Howard’s proposal to reassuring Europe in the 1980s may, in very general terms, offer some clues about reassuring allies in Europe and Asia today. At base, Howard’s proposals about less about building military capabilities than establishing a Transatlantic consensus:

How are we to deal with this problem? How are deterrence and reassurance to be once more reconciled? This is the task that will confront statesmen and strategists for the rest of this century.

[snip]

Our first task must therefore be to get Soviet power and intentions into perspective. The exaggerated melodrama implied in the term
‘The Soviet Threat’ seems and has always seemed to me unnecessary and counterproductive.

[snip]

One does not have to attribute to the Soviet Union either predatory intentions or ambitions for global conquest to persuade all but a stubborn minority that the states of Western Europe have a problem of military security that must be solved if normal intercourse with the Soviet Union is to be sustained on a basis of equality.

[snip]

The second task therefore is to show that Europe can be defended, and that the costs of doing so would not outweigh the benefits.

[snip]

So where does this leave us? First, the requirement for effective deterrence remains, if only because the Soviet Union cannot be expected to observe a higher standard of conduct towards weaker neighbours than other states, whatever their political complexion, have shown in the past. Second, deterrence can no longer depend on the threat of a nuclear war, the costs of which would be grotesquely out of proportion to any conceivable benefits to be derived from engaging in it. Third, proposals to make nuclear war ‘fightable’, let alone ‘winnable’ by attempting to limit its targets and control its course, however much sense this may make in the military grammar of deterrence, are not persuasive in the political language of reassurance. And finally the problem cannot be solved by any massive transferral of resources to conventional capabilities. The immediate social costs of doing so, whether one likes it or not, are unacceptably high.

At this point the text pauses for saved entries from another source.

@[simp] theorem State.wrapX_readX (s : State) (r : XReg) : wrapX s.rv (s.readX r) = s.readX r :=
  wrapX_of_lt (s.readX_lt r)

@[simp] theorem State.writeX_zero (s : State) (v : Word) : s.writeX 0 v = s := rfl

theorem State.readX_writeX_same (s : State) {r : XReg} (h : r ≠ 0) (v : Word) : (s.writeX r v).readX r = wrapX s.rv v := by
  simp [State.readX, State.writeX, h]

theorem State.readX_writeX_other (s : State) {r q : XReg} (h : q ≠ r) (v : Word) : (s.writeX r v).readX q = s.readX q := by
  have hv : r.val ≠ q.val := fun e => h (Fin.ext e.symm)
  unfold State.readX State.writeX
  split
  · rfl
  · split
    · rfl
    · simp [hv]

@[simp] theorem State.readX_writeF (s : State) (r : FReg) (v : Word) (q : XReg) : (s.writeF r v).readX q = s.readX q := rfl
@[simp] theorem State.readX_writeFp (s : State) (F : Fmt) (r : FReg) (v : BitVec F.width) (q : XReg) :
    (s.writeFp F r v).readX q = s.readX q := by cases F <;> rfl
@[simp] theorem State.readX_accrue (s : State) (fl : FpFlags) (q : XReg) : (s.accrue fl).readX q = s.readX q := rfl
@[simp] theorem State.readX_retire (s : State) (q : XReg) : s.retire.readX q = s.readX q := rfl
@[simp] theorem State.readX_begin (s : State) (o : Offer) (rest : List Offer) (q : XReg) :
    (s.begin o rest).readX q = s.readX q := rfl

/-! ### Floating-point registers -/

@[simp] theorem State.readF_writeF_same (s : State) (r : FReg) (v : Word) : (s.writeF r v).readF r = v := by
  simp [State.readF, State.writeF]

theorem State.readF_writeF_other (s : State) {r q : FReg} (h : q ≠ r) (v : Word) : (s.writeF r v).readF q = s.readF q := by
  have hv : r.val ≠ q.val := fun e => h (Fin.ext e.symm)
  simp [State.readF, State.writeF, hv]

@[simp] theorem State.readF_writeX (s : State) (r : XReg) (v : Word) (q : FReg) : (s.writeX r v).readF q = s.readF q := by
  simp [State.readF]
@[simp] theorem State.readF_accrue (s : State) (fl : FpFlags) (q : FReg) : (s.accrue fl).readF q = s.readF q := rfl
@[simp] theorem State.readF_retire (s : State) (q : FReg) : s.retire.readF q = s.readF q := rfl
@[simp] theorem State.readF_begin (s : State) (o : Offer) (rest : List Offer) (q : FReg) :
    (s.begin o rest).readF q = s.readF q := rfl

theorem State.readF_writeFp_other (s : State) {F : Fmt} {r q : FReg} (h : q ≠ r) (v : BitVec F.width) :
    (s.writeFp F r v).readF q = s.readF q := by
  cases F <;> exact s.readF_writeF_other h _

/-! ### Program counter -/

@[simp] theorem State.readPc_retire (s : State) : s.retire.readPc = s.npc := by
  simp [State.readPc, State.npc]

theorem State.npc_toNat (s : State) : s.npc.toNat = (s.readPc.toNat + if s.isC then 2 else 4) % 2 ^ s.rv.xlen := by
  have h : (2 : Nat) ^ s.rv.xlen ∣ 2 ^ 64 := by cases s.rv <;> decide
  unfold State.npc
  rw [wrapX_toNat, BitVec.toNat_add, Nat.mod_mod_of_dvd _ h]
  split <;> rfl

end Sys2Proof.Machine
end

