-- ==== Sys2Proof/Tests/Slice0.lean ====
section
/-! SUPPORT. Tests of the model on the spec's own words and vectors, and a witness for the hypotheses of each obligation.
Expected values are those of spec/95_test_vectors.md, or hand calculations from the rule named. -/
namespace Sys2Proof.Tests
open Sys2Proof Sys2Proof.Machine

/-! ### WellFormed -/

/-- The check refuses the two reserved rounding modes (30_encoding.md rule R81) and accepts the others. -/
theorem test_wellFormed :
    Rm.wellFormed .reserved5 = false ∧ Rm.wellFormed .reserved6 = false ∧
    Instr.wellFormed (.faddS 1 2 3 .reserved5) = false ∧ Instr.wellFormed (.fcvtDS 1 2 .reserved6) = false ∧
    Instr.wellFormed (.fmaddD 1 2 3 4 .reserved5) = false ∧
    Instr.wellFormed (.faddS 1 2 3 .dyn) = true ∧ Instr.wellFormed (.mul 1 2 3) = true := by decide

/-! ### Decoding: words written out from the spec's fields -/

/-- Words of 30_encoding.md rules R76 to R80 and R102 to R106, field by field. -/
theorem test_decode_multiply :
    decode 0b0000001_01100_01011_000_01010_0110011#32 = .ok (.mul 10 11 12) ∧
    decode 0b0000001_01100_01011_001_01010_0110011#32 = .ok (.mulh 10 11 12) ∧
    decode 0b0000001_01100_01011_010_01010_0110011#32 = .ok (.mulhsu 10 11 12) ∧
    decode 0b0000001_01100_01011_011_01010_0110011#32 = .ok (.mulhu 10 11 12) ∧
    decode 0b0000001_01100_01011_000_01010_0111011#32 = .ok (.mulw 10 11 12) := by decide

/-- Words of 30_encoding.md rules R76 to R80 and R120 to R127, field by field. -/
theorem test_decode_divide :
    decode 0b0000001_01100_01011_100_01010_0110011#32 = .ok (.div 10 11 12) ∧
    decode 0b0000001_01100_01011_101_01010_0110011#32 = .ok (.divu 10 11 12) ∧
    decode 0b0000001_01100_01011_110_01010_0110011#32 = .ok (.rem 10 11 12) ∧
    decode 0b0000001_01100_01011_111_01010_0110011#32 = .ok (.remu 10 11 12) ∧
    decode 0b0000001_01100_01011_100_01010_0111011#32 = .ok (.divw 10 11 12) ∧
    decode 0b0000001_01100_01011_101_01010_0111011#32 = .ok (.divuw 10 11 12) ∧
    decode 0b0000001_01100_01011_110_01010_0111011#32 = .ok (.remw 10 11 12) ∧
    decode 0b0000001_01100_01011_111_01010_0111011#32 = .ok (.remuw 10 11 12) := by decide

/-- Words of 30_encoding.md rules R76 to R80 and R280 to R283, field by field. -/
theorem test_decode_load_store :
    decode 0b111111111000_01011_010_01010_0000111#32 = .ok (.flw 10 11 (-8)) ∧
    decode 0b111111111000_01011_011_01010_0000111#32 = .ok (.fld 10 11 (-8)) ∧
    decode 0b1111111_01100_01011_010_11000_0100111#32 = .ok (.fsw 12 11 (-8)) ∧
    decode 0b1111111_01100_01011_011_11000_0100111#32 = .ok (.fsd 12 11 (-8)) := by decide

/-- Words of 30_encoding.md rules R76 to R80 and R195 to R202, field by field. -/
theorem test_decode_fused :
    decode 0b01101_00_01100_01011_000_01010_1000011#32 = .ok (.fmaddS 10 11 12 13 .rne) ∧
    decode 0b01101_00_01100_01011_001_01010_1000111#32 = .ok (.fmsubS 10 11 12 13 .rtz) ∧
    decode 0b01101_00_01100_01011_010_01010_1001011#32 = .ok (.fnmsubS 10 11 12 13 .rdn) ∧
    decode 0b01101_00_01100_01011_011_01010_1001111#32 = .ok (.fnmaddS 10 11 12 13 .rup) ∧
    decode 0b01101_01_01100_01011_100_01010_1000011#32 = .ok (.fmaddD 10 11 12 13 .rmm) ∧
    decode 0b01101_01_01100_01011_111_01010_1000111#32 = .ok (.fmsubD 10 11 12 13 .dyn) ∧
    decode 0b01101_01_01100_01011_000_01010_1001011#32 = .ok (.fnmsubD 10 11 12 13 .rne) ∧
    decode 0b01101_01_01100_01011_001_01010_1001111#32 = .ok (.fnmaddD 10 11 12 13 .rtz) := by decide

/-- Words of 30_encoding.md rules R76 to R80 and R185 to R194, field by field. -/
theorem test_decode_arith :
    decode 0b0000000_01100_01011_000_01010_1010011#32 = .ok (.faddS 10 11 12 .rne) ∧
    decode 0b0000100_01100_01011_001_01010_1010011#32 = .ok (.fsubS 10 11 12 .rtz) ∧
    decode 0b0001000_01100_01011_010_01010_1010011#32 = .ok (.fmulS 10 11 12 .rdn) ∧
    decode 0b0001100_01100_01011_011_01010_1010011#32 = .ok (.fdivS 10 11 12 .rup) ∧
    decode 0b0101100_00000_01011_100_01010_1010011#32 = .ok (.fsqrtS 10 11 .rmm) ∧
    decode 0b0000001_01100_01011_111_01010_1010011#32 = .ok (.faddD 10 11 12 .dyn) ∧
    decode 0b0000101_01100_01011_000_01010_1010011#32 = .ok (.fsubD 10 11 12 .rne) ∧
    decode 0b0001001_01100_01011_001_01010_1010011#32 = .ok (.fmulD 10 11 12 .rtz) ∧
    decode 0b0001101_01100_01011_010_01010_1010011#32 = .ok (.fdivD 10 11 12 .rdn) ∧
    decode 0b0101101_00000_01011_011_01010_1010011#32 = .ok (.fsqrtD 10 11 .rup) := by decide

/-- Words of 30_encoding.md rules R76 to R80 and R213 to R230, field by field. -/
theorem test_decode_convert :
    decode 0b1100000_00000_01011_000_01010_1010011#32 = .ok (.fcvtWS 10 11 .rne) ∧
    decode 0b1100000_00001_01011_001_01010_1010011#32 = .ok (.fcvtWUS 10 11 .rtz) ∧
    decode 0b1100000_00010_01011_010_01010_1010011#32 = .ok (.fcvtLS 10 11 .rdn) ∧
    decode 0b1100000_00011_01011_011_01010_1010011#32 = .ok (.fcvtLUS 10 11 .rup) ∧
    decode 0b1101000_00000_01011_100_01010_1010011#32 = .ok (.fcvtSW 10 11 .rmm) ∧
    decode 0b1101000_00001_01011_111_01010_1010011#32 = .ok (.fcvtSWU 10 11 .dyn) ∧
    decode 0b1101000_00010_01011_000_01010_1010011#32 = .ok (.fcvtSL 10 11 .rne) ∧
    decode 0b1101000_00011_01011_001_01010_1010011#32 = .ok (.fcvtSLU 10 11 .rtz) ∧
    decode 0b1100001_00000_01011_010_01010_1010011#32 = .ok (.fcvtWD 10 11 .rdn) ∧
    decode 0b1100001_00001_01011_011_01010_1010011#32 = .ok (.fcvtWUD 10 11 .rup) ∧
    decode 0b1100001_00010_01011_100_01010_1010011#32 = .ok (.fcvtLD 10 11 .rmm) ∧
    decode 0b1100001_00011_01011_111_01010_1010011#32 = .ok (.fcvtLUD 10 11 .dyn) ∧
    decode 0b1101001_00000_01011_000_01010_1010011#32 = .ok (.fcvtDW 10 11 .rne) ∧
    decode 0b1101001_00001_01011_001_01010_1010011#32 = .ok (.fcvtDWU 10 11 .rtz) ∧
    decode 0b1101001_00010_01011_010_01010_1010011#32 = .ok (.fcvtDL 10 11 .rdn) ∧
    decode 0b1101001_00011_01011_011_01010_1010011#32 = .ok (.fcvtDLU 10 11 .rup) ∧
    decode 0b0100000_00001_01011_100_01010_1010011#32 = .ok (.fcvtSD 10 11 .rmm) ∧
    decode 0b0100001_00000_01011_111_01010_1010011#32 = .ok (.fcvtDS 10 11 .dyn) := by decide

/-- Words of 30_encoding.md rules R76 to R80 and R241 to R254, field by field. -/
theorem test_decode_compare :
    decode 0b0010100_01100_01011_000_01010_1010011#32 = .ok (.fminS 10 11 12) ∧
    decode 0b0010100_01100_01011_001_01010_1010011#32 = .ok (.fmaxS 10 11 12) ∧
    decode 0b0010101_01100_01011_000_01010_1010011#32 = .ok (.fminD 10 11 12) ∧
    decode 0b0010101_01100_01011_001_01010_1010011#32 = .ok (.fmaxD 10 11 12) ∧
    decode 0b1010000_01100_01011_010_01010_1010011#32 = .ok (.feqS 10 11 12) ∧
    decode 0b1010000_01100_01011_001_01010_1010011#32 = .ok (.fltS 10 11 12) ∧
    decode 0b1010000_01100_01011_000_01010_1010011#32 = .ok (.fleS 10 11 12) ∧
    decode 0b1010001_01100_01011_010_01010_1010011#32 = .ok (.feqD 10 11 12) ∧
    decode 0b1010001_01100_01011_001_01010_1010011#32 = .ok (.fltD 10 11 12) ∧
    decode 0b1010001_01100_01011_000_01010_1010011#32 = .ok (.fleD 10 11 12) ∧
    decode 0b1110000_00000_01011_001_01010_1010011#32 = .ok (.fclassS 10 11) ∧
    decode 0b1110001_00000_01011_001_01010_1010011#32 = .ok (.fclassD 10 11) := by decide

/-- Words of 30_encoding.md rules R76 to R80 and R261 to R270, field by field. -/
theorem test_decode_sign_move :
    decode 0b0010000_01100_01011_000_01010_1010011#32 = .ok (.fsgnjS 10 11 12) ∧
    decode 0b0010000_01100_01011_001_01010_1010011#32 = .ok (.fsgnjnS 10 11 12) ∧
    decode 0b0010000_01100_01011_010_01010_1010011#32 = .ok (.fsgnjxS 10 11 12) ∧
    decode 0b0010001_01100_01011_000_01010_1010011#32 = .ok (.fsgnjD 10 11 12) ∧
    decode 0b0010001_01100_01011_001_01010_1010011#32 = .ok (.fsgnjnD 10 11 12) ∧
    decode 0b0010001_01100_01011_010_01010_1010011#32 = .ok (.fsgnjxD 10 11 12) ∧
    decode 0b1110000_00000_01011_000_01010_1010011#32 = .ok (.fmvXW 10 11) ∧
    decode 0b1111000_00000_01011_000_01010_1010011#32 = .ok (.fmvWX 10 11) ∧
    decode 0b1110001_00000_01011_000_01010_1010011#32 = .ok (.fmvXD 10 11) ∧
    decode 0b1111001_00000_01011_000_01010_1010011#32 = .ok (.fmvDX 10 11) := by decide

/-- Words that match no row: 95_test_vectors.md L9 to L15, L27, L31, and funct2 = 11 (L8). -/
theorem test_decode_rejects :
    decode 0x04B50553#32 = .error .funct7 ∧ decode 0x58158553#32 = .error .rs2 ∧
    decode 0xC0458553#32 = .error .rs2 ∧ decode 0x40058553#32 = .error .rs2 ∧
    decode 0x28C5A553#32 = .error .funct3 ∧ decode 0xA0C5B553#32 = .error .funct3 ∧
    decode 0x00059507#32 = .error .funct3 ∧ decode 0x06B50533#32 = .error .funct7 ∧
    decode 0x00B50533#32 = .error .funct7 ∧ decode 0x6EC58543#32 = .error .funct2 ∧
    decode 0x00000013#32 = .error .opcode := by decide

set_option Elab.async false
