-- ==== Sys2Proof/Syntax.lean ====
section
/-! DEFINITION. The commands that the block takes: the operand types, and `Instr` with one constructor for each row of
the opcode table. An operand is what the row's sender supplies: the bits at a port, the arguments of a Talnum command,
or the outside fact (a measured value, an observed edge) that the row reports. -/

namespace Sys2Proof

/-- What the supply monitors report (Table 18-2): rail lost, rail over voltage, or an order code (01h-05h, 30h). -/
inductive SupplyEv where
  | lost (rail : Fin 14)
  | overV (rail : Fin 14)
  | order (code : Fin 64)
deriving DecidableEq, Repr

/-- A failure found by a self-test slice (Table 19-4): `spare` is the spare that would cover it, if any; `extra` counts
bit errors of `LANES` and names the data pin of `BULK`. (DEDUCED, assumption 198) -/
structure FailEntry where
  slice : Nat
  bit : Nat
  addr : Nat
  spare : Option Nat
  extra : Nat
deriving DecidableEq, Repr

/-- What a slice produced (R554): executed count, programmed count of `VERT` (whose groups the manual does not count),
signature and whether it matches, failures, elapsed time, and whether the last pattern completed at the edge of the
budget's expiry. -/
structure SliceOutcome where
  exec : Nat
  prog : Nat
  sigOk : Bool
  sig : Nat
  fails : List FailEntry
  elapsedUs : Nat
  lastAtEdge : Bool
deriving DecidableEq, Repr

/-- A Gray FIFO of the device, by its owner: hit stream port of a bank, cache port of a region, receive buffer of a
lane, NoC port of a region, cache far path from die `a` to die `b` (R85). -/
inductive FifoId where
  | hitPort (b : Fin 32)
  | cachePort (r : Fin 128)
  | laneRx (l : Fin 96)
  | nocPort (r : Fin 128)
  | farPath (a b : Fin 4)
deriving DecidableEq, Repr

/-- Inputs of one cell: `A1` to `A6` (bit 0 is `A1`), `DA` and `DB` (R133). -/
structure CellIn where
  cell : Fin 16
  a : BitVec 6
  da : Bool
  db : Bool
deriving DecidableEq, Repr

/-- Inputs of one cluster (tier × 3,136 + cluster number): the clock-enable and set/reset inputs of its control sets, the
control sets whose asynchronous set/reset falls within t_REC or t_REM of the edge (R140), and its cells. -/
structure CluIn where
  cluster : Fin 6272
  ce : BitVec 4
  sr : BitVec 4
  hazard : BitVec 4
  cells : List CellIn
deriving DecidableEq, Repr

/-- What a pillar's drivers are given: enable and value of LL (bit 0) and LU (bit 1) (R173). -/
structure PilIn where
  cluster : Fin 3136
  pillar : Fin 32
  en : BitVec 2
  val : BitVec 2
deriving DecidableEq, Repr

/-- What the routing of a region brings at an edge or between edges: the inputs of its clusters, the outputs that change at
its border cells, seam stages and interface cells (by border address) and on the routing wires that plume probes show (2^28 +
region × 2^21 + wire), and the pillars that change. -/
structure FabIn where
  clu : List CluIn
  outs : List (Nat × Bool)
  pil : List PilIn
deriving DecidableEq, Repr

This is a rather elegant expression of the same point I made more clumsily in my remarks to the Carnegie Endowment last week regarding both NATO and Japan.

The obvious analogue to Howard’s analysis in, say, the case of Japan would not be keeping TLAM-N any more than Howard thought we could assuage European concerns by adjusting the Pershing II deployment. Rather, we need a sustained US diplomatic effort to put the threat from North Korea (and to much lesser extent, China) in perspective and to make clear the possibilities of defending Japan, primarily with conventional weapons.